Here are the main points I got from this film:
--The big environmental groups (Greenpeace, Sierra Club, for example) won't address animal agriculture, even though this business is responsible for the bulk of destroyed habitats, pollution and rainforest devastation, for fear of choking their fund-raising sources by pissing off their non-veggie members. Once again, it always comes down to money and/or greed.

--You really can't call yourself an environmentalist and continue to consume meat and dairy.

-- Sustainable food practices can't include any kind of meat or dairy consumption, be it factory farming, free-range or grass-fed operations. The bottom line is that too many resources go to meat and dairy production, small and large scale, to make it sustainable in the long run.

--Cows' milk is not meant for humans (a funny, but to-the-point interview of a doctor who grew up on a diary farm and went vegan in his 40s), and you can thrive health-wise on a vegan diet.

--The animal agriculture industry wields immense power and influence with its wealth both in the U.S. and globally (the film touched on the murders of a number of activists who fought the cattle industry in Brazil and how the FBI has many animal rights activists/groups on their radar in the U.S.) and noted how in bed the U.S. government is with ranchers using public land for grazing. The film addressed the culling of wild horses and foxes to make room for cattle to graze on public land for a fraction of the true cost.

There was an interesting interview of the guy who spoke against the cattle industry on the Oprah show and got sued. He said it took him five years to extricate himself from the legal battles and cited the laws regarding food disparagement, which I hadn't known all that much about. That **** is scary. Again, this goes back to the power/wealth issue. He basically said that telling the truth can still get you in a lot of hot water.

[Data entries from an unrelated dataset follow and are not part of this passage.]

-- ==== Sys2Proof/Safety.lean ====
section
/-! DEFINITION. The vocabulary of the claims: what it means that an instruction completes and leaves everything else as it was, which
accesses are ready, the exact values of encodings and what they round to, and the invariants of the package. -/

namespace Sys2Proof.Machine

/-! ### Invariants -/

/-- Memory stands in its canonical form. -/
def State.memWf (s : State) : Prop := Memory.wf s.mem = true

/-! ### Where an agent stands -/

/-- The PC of an agent after it is set to `v`: 64 bits of a thread, 17 of a sprig (R23). -/
def landing (a : AgentId) (v : Word) : Word :=
  match a.who with
  | .thread => v
  | .sprig _ => (v.setWidth 17).setWidth 64

/-- `FPSTAT` of an agent. -/
def State.fpstatOf (s : State) (a : AgentId) : BitVec 6 :=
  match a.who with
  | .thread => (s.thr a.core).fpstat
  | .sprig i => (s.sprig a.core i).fpstat

/-! ### Frames -/

/-- A thread outside what an instruction of its own may change: its `g` registers, PC, count, energy, flags and what it waits for.
`RM`, `WAITLIM`, `LTBASE`, `CYCLE` and its run state stand. -/
def ThreadRest (x y : Thread) : Prop :=
  { y with g := x.g, pc := x.pc, fpstat := x.fpstat, retired := x.retired, energy := x.energy, sat := x.sat, ag := x.ag } = x

/-- A sprig outside what an instruction of its own may change: its `g` registers, PC, flags, wait and the WAITING state. Its `k`
registers, queue, fault record, `RM`, span and links stand. -/
def SprigRest (x y : Sprig) : Prop :=
  { y with g := x.g, pc := x.pc, fpstat := x.fpstat, st := x.st, ag := x.ag } = x

/-- What an instruction that writes at most one scalar register does to the registers of its agent `a`: `d` gets `v` (nothing, when
`d` is g0), the flags `fl` accumulate, the PC moves to `pc`, the store buffer becomes `sb`. Every other scalar register, bank, special
register, privileged register, vector, tile and link register of the core is as before, and so is every other core. -/
structure AgentDone (s t : State) (a : AgentId) (d : BitVec 5) (v : Word) (fl : BitVec 6) (pc : Word) (sb : List SbEntry) :
    Prop where
  reg : ∀ r, t.getG a r = if r = d ∧ d ≠ 0 then v else s.getG a r
  pcAt : t.pcOf a = landing a pc
  flags : t.fpstatOf a = s.fpstatOf a ||| fl
  buffer : (t.ag a).sb = sb
  /-- The thread, when it is the agent: the registers of every bank but the one written, the rest, and the count. -/
  banks : a.who = .thread → ∀ k, (d = 0 ∨ k ≠ gKey (s.priv a.core).status.pl d.toNat) →
    Store.get (t.thr a.core).g 0 k = Store.get (s.thr a.core).g 0 k
  thread : a.who = .thread → ThreadRest (s.thr a.core) (t.thr a.core)
  count : a.who = .thread → (t.thr a.core).retired = (s.thr a.core).retired + 1
  /-- A sprig, when it is the agent; then of the thread only the energy charged changes. -/
  sprig : ∀ i, a.who = .sprig i → SprigRest (s.sprig a.core i) (t.sprig a.core i)
  charged : a.who ≠ .thread →
    { t.thr a.core with energy := (s.thr a.core).energy, sat := (s.thr a.core).sat } = s.thr a.core
  otherSprigs : ∀ i, a.who ≠ .sprig i → t.sprig a.core i = s.sprig a.core i
  /-- The rest of the core. -/
  array : { (t.core a.core).arr with sprigs := (s.core a.core).arr.sprigs } = (s.core a.core).arr
  core : { t.core a.core with thr := (s.core a.core).thr, arr := (s.core a.core).arr, dirty := (s.core a.core).dirty } =
    s.core a.core
  dirty : { (t.core a.core).dirty with sprig := (s.core a.core).dirty.sprig, scr := (s.core a.core).dirty.scr } =
    (s.core a.core).dirty
  otherCores : ∀ p, p ≠ a.core →
    { t.core p with dirty := { (t.core p).dirty with scr := (s.core p).dirty.scr } } = s.core p

/-- Nothing outside the cores changes, and no byte of memory, no full bit and no scratchpad chunk. -/
structure PackageKept (s t : State) : Prop where
  rest : { t with cores := s.cores } = s
  bytes : ∀ l, t.rd1 l = s.rd1 l
  fulls : ∀ l, t.fullAt l = s.fullAt l
  chunks : ∀ p, (t.core p).dirty.scr = (s.core p).dirty.scr

/-- Beside the cores only memory, with what stands in the caches and at the homes for it, may change: semaphores, table roots,
barriers, ports, Caltik and the rest of the package are as before. -/
def OnlyMemory (s t : State) : Prop :=
  { t with
    cores := s.cores, mem := s.mem, fullBits := s.fullBits, ue := s.ue, behind := s.behind
    exact := s.exact, records := s.records, tc := s.tc
    res := s.res, sliceQ := s.sliceQ, tagQ := s.tagQ, parks := s.parks, pool := s.pool, flights := s.flights } = s

/-- Memory changes in the `n` bytes from `lo` at most, and beside it nothing of the package. -/
structure OnlyBytes (s t : State) (lo n : Nat) : Prop where
  bytes : ∀ l, (l < lo ∨ lo + n ≤ l) → t.rd1 l = s.rd1 l
  rest : OnlyMemory s t

/-- The instruction of the present step completes: one scalar register at most is written, memory is not, and the agent goes on
at `pc`. -/
def Completes (s : State) (i : Instr) (d : BitVec 5) (v : Word) (fl : BitVec 6) (pc : Word) : Prop :=
  ∃ t, exec i s = .next t ∧ AgentDone s t s.cur d v fl pc (s.ag s.cur).sb ∧ PackageKept s t

/-- It completes without a flag and goes on at NextPC (R67). -/
def Computes (s : State) (i : Instr) (d : BitVec 5) (v : Word) : Prop := Completes s i d v 0 (s.nextPc s.cur)

/-- It completes with the state otherwise as `u`, which says the other changes it makes. -/
def CompletesAs (s u : State) (i : Instr) : Prop :=
  ∃ t, exec i s = .next t ∧ AgentDone u t s.cur 0 0 0 (s.nextPc s.cur) (s.ag s.cur).sb ∧ PackageKept u t

/-- It completes and writes no register. -/
def Passes (s : State) (i : Instr) : Prop := Computes s i 0 0

/-! ### Traps, interrupts and faults -/

/-- What taking a trap, an interrupt or a machine check does (R318): the saved registers, the status, the PC at the handler. Every `g`
register of every bank, the flags and the other registers of the thread, the other privileged registers, the tiles and the copy
engine, and every byte of memory are as before. -/
structure TrapTaken (s t : State) (q code detail : Nat) (int : Bool) (pc val : Word) : Prop where
  cause : (t.priv q).trapcause = BitVec.ofNat 64 ((if int then 65536 else 0) + detail * 256 + code)
  savedPc : (t.priv q).trappc = pc
  value : (t.priv q).trapval = val
  status : (t.priv q).status = { (s.priv q).status with
    pplKernel := (s.priv q).status.pl != .user
    pie := (s.priv q).status.ie
    pl := .kernel, ie := false, nest := true
    shold := (s.priv q).status.shold || (int && code != 0x0D && code != 0x30) }
  handler : (t.thr q).pc = lineBase (s.priv q).trapvec + (if (s.priv q).status.pl = .user then 2 else 66)
  running : (t.thr q).run = .running
  privRest : { t.priv q with
    trapcause := (s.priv q).trapcause, trappc := (s.priv q).trappc, trapval := (s.priv q).trapval
    status := (s.priv q).status } = s.priv q
  registers : { t.thr q with
    pc := (s.thr q).pc, run := (s.thr q).run, retired := (s.thr q).retired, energy := (s.thr q).energy, sat := (s.thr q).sat
    ag := (s.thr q).ag } = s.thr q
  buffer : (t.thr q).ag.sb = (s.thr q).ag.sb
  tiles : (t.core q).til = (s.core q).til
  bytes : ∀ l, t.rd1 l = s.rd1 l
  fulls : ∀ l, t.fullAt l = s.fullAt l

/-- The instruction of the present step, in a thread, takes a precise trap at its own PC. -/
def Traps (s : State) (i : Instr) (code detail : Nat) (val : Word) : Prop :=
  ∃ t, exec i s = .next t ∧ TrapTaken s t s.cur.core code detail false (s.pcOf s.cur) val

/-- What a sprig's fault leaves (R25, R51): the record, an empty queue, span state 0. Its `g` and `k` registers, flags and links stand,
and every byte of memory. -/
structure SprigFaulted (s t : State) (q i code : Nat) (val : Word) : Prop where
  state : (t.sprig q i).st = .faulted
  queue : (t.sprig q i).queue = []
  cause : (t.sprig q i).fcause = BitVec.ofNat 8 code
  pc : (t.sprig q i).fpc = (s.sprig q i).pc.setWidth 16
  value : (t.sprig q i).fval = val
  span : (t.sprig q i).bstart = 0 ∧ (t.sprig q i).free = false
  registers : (t.sprig q i).g = (s.sprig q i).g ∧ (t.sprig q i).k = (s.sprig q i).k ∧
    (t.sprig q i).fpstat = (s.sprig q i).fpstat ∧ (t.sprig q i).rm = (s.sprig q i).rm ∧
    (t.sprig q i).links = (s.sprig q i).links ∧ (t.sprig q i).full = (s.sprig q i).full
  reported : i < 64 → (t.core q).unrep.getLsbD i = true
  bytes : ∀ l, t.rd1 l = s.rd1 l

/-- The instruction of the present step, in a sprig, faults. -/
def Faults (s : State) (i : Instr) (sprig code : Nat) (val : Word) : Prop :=
  ∃ t, exec i s = .next t ∧ SprigFaulted s t s.cur.core sprig code val

/-- The instruction raises a condition where it stands: a thread that is not in a handler traps with the detail, a sprig whose stores
are performed faults. -/
def Raises (s : State) (i : Instr) (code detail : Nat) (val : Word) : Prop :=
  (s.cur.who = .thread → (s.priv s.cur.core).status.nest = false → Traps s i code detail val) ∧
    ∀ k, s.cur.who = .sprig k → (s.ag s.cur).sb = [] → Faults s i k code val

/-- The instruction of the present step begins to wait for something (R37), for which it makes no access: only the wait, and a
sprig's WAITING state, are new. -/
def BeginsWait (s : State) (i : Instr) (val : Word) (what : WaitFor) : Prop :=
  ∃ t, exec i s = .next t ∧ (t.ag s.cur).wait = some ⟨s.time, (s.thr s.cur.core).waitlim.toNat, val, what, []⟩ ∧
    t.pcOf s.cur = s.pcOf s.cur ∧ (∀ a r, t.getG a r = s.getG a r) ∧
    (∀ k, s.cur.who = .sprig k → (t.sprig s.cur.core k).st = .waiting) ∧ PackageKept s t

/-- Nothing waits or is held at a home: no reservation, no queue of a semaphore. -/
structure NoQueues (s : State) : Prop where
  res : s.res = []
  slices : s.sliceQ = []
  sems : ∀ v, (s.vat v).sems = []

/-- No agent has a buffered store. -/
def NoStores (s : State) : Prop := ∀ a, (s.ag a).sb = []

/-! ### Accesses that are ready -/

/-- A load or store of an agent at `ea` may be made now: the rights, the translation and no party that holds the line (R144), on a page
that is neither commutative nor device space, in a region that is not LOST. -/
structure Ready (s : State) (a : AgentId) (rt : Right) (ea : Word) (x : Xl) : Prop where
  canon : canonical ea = true
  access : s.access (s.accOf a) rt ea = .ok x
  plain : x.crf = 0
  online : s.poolLost x.loc = false
  memory : isDevice x.loc = false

The movie also was billed as non-violent, but it did touch on the savagery of killing animals for food with a scene involving the slaughter of two ducks by a backyard farmer. That scene made me cry. I couldn't watch the whole thing. It also killed whatever appetite I had, as I went right after work to see this film and hadn't eaten dinner.

The brief discussion afterward was pretty interesting, too. There were three panelists: a professor of sustainability from a local college, a Green Party candidate for Connecticut Attorney General and a sociology professor who was the lone vegan of the group. The sustainability professor tried in vain to make a distinction between hunting for food and consuming commercially produced meat, and it almost turned ugly, as a couple of people in the audience called him out on that one. He said that even after seeing the film, he doubted he would go vegan and felt he was being judged by the two people who called him out. He said he was raised in the Appalachian Mountains and grew up hunting for food. He did say his eldest son was vegan. :) The film also pointed out that you can escape your upbringing, even in the most meat-centric situations.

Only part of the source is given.